My parents also had the habit of reading us bedtime stories that were completely incommensurate with our age, and when my brother and I were seven and nine we were being lulled to sleep by Richmond Lattimore’s translations of the Iliad and the Odyssey, Robert Fitzgerald’s Aeneid, and Malory’s Le Morte d’Arthur. I don’t think they had the intent of educating us young, or believed that we were unduly precocious—they just read what they wanted to read, and we happened to be the ones who were listening.
I bought my first book for myself when I was ten. Stuck at a beach somewhere near the end of Cape Cod one summer, and eventually bored by the normal pursuits of summer, I happened into the clapboard shack by the parking lot that served as a combination of hot dog stand and purveyor of cheap souvenirs. In the back of the store was a shaky wire carousel full of aged paperbacks….
…I grabbed the first book that caught my eye—Three Tickets to Adventure by Gerald Durrell. It was a memoir of sorts, recounting the trials and travails of being an animal collector for zoos in the 1950s.
It was instantly the most transporting experience I could imagine. I had been an avid reader, prone to spending more time while at school in the library than in the classroom, but this was somehow different. Here, fully realized, was the idea that one could just go and find a book that one wanted to read, buy it, and get joyfully and irretrievably lost in its pages.
I suppose it helped that the book I happened upon was humorous and well written (its author to this day remains one of my favorite writers), but more important that that was the idea of escaping into a book. Suddenly it was unclear to me why people bothered to do anything besides read, unless it was of necessity.
I became obsessive about reading, and was not terribly discriminating in my tastes. Gone With the Wind interested me every bit as much as Bullfinch’s Mythology. I would find an author or a genre that seemed acceptable and proceed to shovel everything I could find into my head….
At some point my parents became concerned with the amount of time I spent reading. When I was twelve my father began kicking me out of the house on weekends so that I wouldn’t lie on the couch all day with my nose in a book. All this accomplished was to give me the impetus to go out and find new volumes to read. I would walk several miles downtown, to Fifty-firth Street and Fifth Avenue, where Doubleday had its flagship store. I was more than content to perch on an uncomfortable stool reading all day and then walk home, pretending that I’d been out and about and performing energetic childhood activities for hours.
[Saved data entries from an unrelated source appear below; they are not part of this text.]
-- ==== Sys2Proof/Machine/Ops.lean ====
section
/-! DEFINITION. The named operations over tiles, contexts, registers and memory, address translation and homes, and taking and leaving a
trap (R13, R28, R136, R271 to R274, R278, R302). Every instruction and hardware step is written over these. -/

namespace Sys2Proof.Machine

/-- The outcome of one instruction or hardware step. -/
abbrev Out := Host.Outcome State Fault Refusal

/-! Access to the parts of the state. -/

def State.tile (s : State) (t : Nat) : Tile := mget Tile.reset s.tiles t
def State.modTile (s : State) (t : Nat) (f : Tile → Tile) : State := { s with tiles := mput s.tiles t (f (s.tile t)) }
def Tile.ctx (tl : Tile) (c : Nat) : Ctx := mget Ctx.reset tl.ctxs c
def Tile.modCtx (tl : Tile) (c : Nat) (f : Ctx → Ctx) : Tile := { tl with ctxs := mput tl.ctxs c (f (tl.ctx c)) }
def State.ctx (s : State) (t c : Nat) : Ctx := (s.tile t).ctx c
def State.modCtx (s : State) (t c : Nat) (f : Ctx → Ctx) : State := s.modTile t fun tl => tl.modCtx c f
def State.die (s : State) (d : Nat) : Die := mget Die.reset s.dies d
def State.modDie (s : State) (d : Nat) (f : Die → Die) : State := { s with dies := mput s.dies d (f (s.die d)) }
def State.link (s : State) (k : Nat) : Link := mget Link.reset s.links k
def State.modLink (s : State) (k : Nat) (f : Link → Link) : State := { s with links := mput s.links k (f (s.link k)) }
/-- Failed sendings of the first frame in one direction (R363). -/
def Link.fails (l : Link) (toHigh : Bool) : Nat := if toHigh then l.failsHigh else l.failsLow
def Link.setFails (l : Link) (toHigh : Bool) (n : Nat) : Link := if toHigh then { l with failsHigh := n } else { l with failsLow := n }
def State.part (s : State) (p : Nat) : Partition := mget Partition.reset s.parts p
def State.modPart (s : State) (p : Nat) (f : Partition → Partition) : State := { s with parts := mput s.parts p (f (s.part p)) }
def State.launch (s : State) (l : Nat) : Launch := mget Launch.reset s.launches l
def State.modLaunch (s : State) (l : Nat) (f : Launch → Launch) : State := { s with launches := mput s.launches l (f (s.launch l)) }
def State.group (s : State) (l g : Nat) : Group := mget Group.reset (s.launch l).groups g
def State.modGroup (s : State) (l g : Nat) (f : Group → Group) : State :=
  s.modLaunch l fun la => { la with groups := mput la.groups g (f (mget Group.reset la.groups g)) }
def Tile.queue (tl : Tile) (q : Nat) : Queue := mget Queue.reset tl.queues q
def Tile.modQueue (tl : Tile) (q : Nat) (f : Queue → Queue) : Tile := { tl with queues := mput tl.queues q (f (tl.queue q)) }
def State.modClasp (s : State) (f : Clasp → Clasp) : State := { s with clasp := f s.clasp }

/-- The issuing tile and context. -/
def State.me (s : State) : Ctx := s.ctx s.cur.1 s.cur.2
def State.modMe (s : State) (f : Ctx → Ctx) : State := s.modCtx s.cur.1 s.cur.2 f
def State.myTile (s : State) : Tile := s.tile s.cur.1
def State.modMyTile (s : State) (f : Tile → Tile) : State := s.modTile s.cur.1 f

/-- The die and the route label of a tile number (R11). -/
def dieOf (t : Nat) : Nat := t / 128
def labelOf (t : Nat) : Nat := t % 128
def columnOf (t : Nat) : Nat := labelOf t / 8
def rowOf (t : Nat) : Nat := labelOf t % 8
/-- The module slot index of a tile (R10). -/
def slotOf (t : Nat) : Nat := dieOf t * 16 + columnOf t

/-- A partition is resident and not held (R332); a hold that has begun lasts until it is complete, whatever has become of its cause (R387). -/
def Partition.resident (p : Partition) : Bool :=
  p.valid && p.sched.isSome && !p.out && !p.saving && !p.hold.suspend && !p.hold.cap && !p.hold.record && !p.hold.mgmt && p.asked.isEmpty

/-- The resident partition of a tile: that of its live launch, else the owner of its slot that is not switched out, one with a scheduling record
first (R17, R332). -/
def State.occupant (s : State) (t : Nat) : Option Nat :=
  match (s.tile t).lid with
  | some l => some (s.launch l).part
  | none =>
    let l := s.parts.filter fun e => e.2.valid && e.2.slots.contains (slotOf t) && !e.2.out
    ((l.filter fun e => e.2.sched.isSome).map (·.1) ++ l.map (·.1)).head?

/-- Its number; 0 for a tile that no partition holds. -/
def State.partId (s : State) (t : Nat) : Nat := (s.occupant t).getD 0

/-- The launch that lives on the issuing tile. -/
def State.myLid (s : State) : Nat := (s.myTile.lid).getD 0
def State.myLaunch (s : State) : Launch := s.launch s.myLid
def State.myPart (s : State) : Nat := s.partId s.cur.1

/-- The tiles of a partition in the order of R318: by slot, then row. -/
def Partition.tiles (p : Partition) : List Nat := p.slots.flatMap fun sl => (List.range 8).map fun r => sl / 16 * 128 + sl % 16 * 8 + r
/-- The dies on which a partition owns slots. -/
def Partition.dies (p : Partition) : List Nat := (p.slots.map (· / 16)).eraseDups

/-! Registers (R13). -/

/-- x0 reads 0. -/
def Ctx.getX (c : Ctx) (r : Nat) : Word := if r = 0 then 0 else mget 0 c.regs.x r
/-- A write to x0 is discarded. -/
def Ctx.setX (c : Ctx) (r : Nat) (v : Word) : Ctx := if r = 0 then c else { c with regs := { c.regs with x := mput c.regs.x r v } }
def Ctx.getF (c : Ctx) (r : Nat) : Word := mget 0 c.regs.f r
def Ctx.setF (c : Ctx) (r : Nat) (v : Word) : Ctx := { c with regs := { c.regs with f := mput c.regs.f r v } }
/-- b0 reads 1. -/
def Ctx.getB (c : Ctx) (r : Nat) : Bool := if r = 0 then true else mget false c.regs.b r
/-- A write to b0 is discarded. -/
def Ctx.setB (c : Ctx) (r : Nat) (v : Bool) : Ctx := if r = 0 then c else { c with regs := { c.regs with b := mput c.regs.b r v } }
def Ctx.getP (c : Ctx) (r : Nat) : BitVec 256 := mget 0 c.regs.p r
def Ctx.setP (c : Ctx) (r : Nat) (v : BitVec 256) : Ctx := { c with regs := { c.regs with p := mput c.regs.p r v } }
def Ctx.setPc (c : Ctx) (v : Word) : Ctx := { c with regs := { c.regs with pc := v } }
I’ve never been prone to buying fancy clothes, or meals in nice restaurants. But I’ve always allowed myself to buy books, no matter how meager a budget I was living on at the time. Anytime I come across a book that holds the slightest potential that someday I may want to read some part of it I pick it up and bring it home. It isn’t a mania for collecting—it’s a defense against boredom. The fact that my shelves are filled with things I haven’t yet read and want to, and things that I’ve read before and want to revisit, means I will never be at a loss for entertainment at home.
—Ammon Shea, Reading the OED: One Man, One Year, 21,730 Pages
Thanks to this book I have learned some very useful and pertinent words. My favourites among these are:
Petrichor: The pleasant loamy smell of rain on the ground, especially after a long dry spell.
I love this smell and never had a word to describe it. Now I do.
Psithurism: The whispering of leaves moved by the wind.
Nice example of onomatopoeia.
Lectory: A place for reading.
See also cozy reading corner.
Onomatomania: Vexation at having difficulty in finding the right word.
Reading the OED may be the cure for this, if one can tolerate the side-effects (headaches, aphasia due to the logjam of words in one’s head, being thought strange by librarians).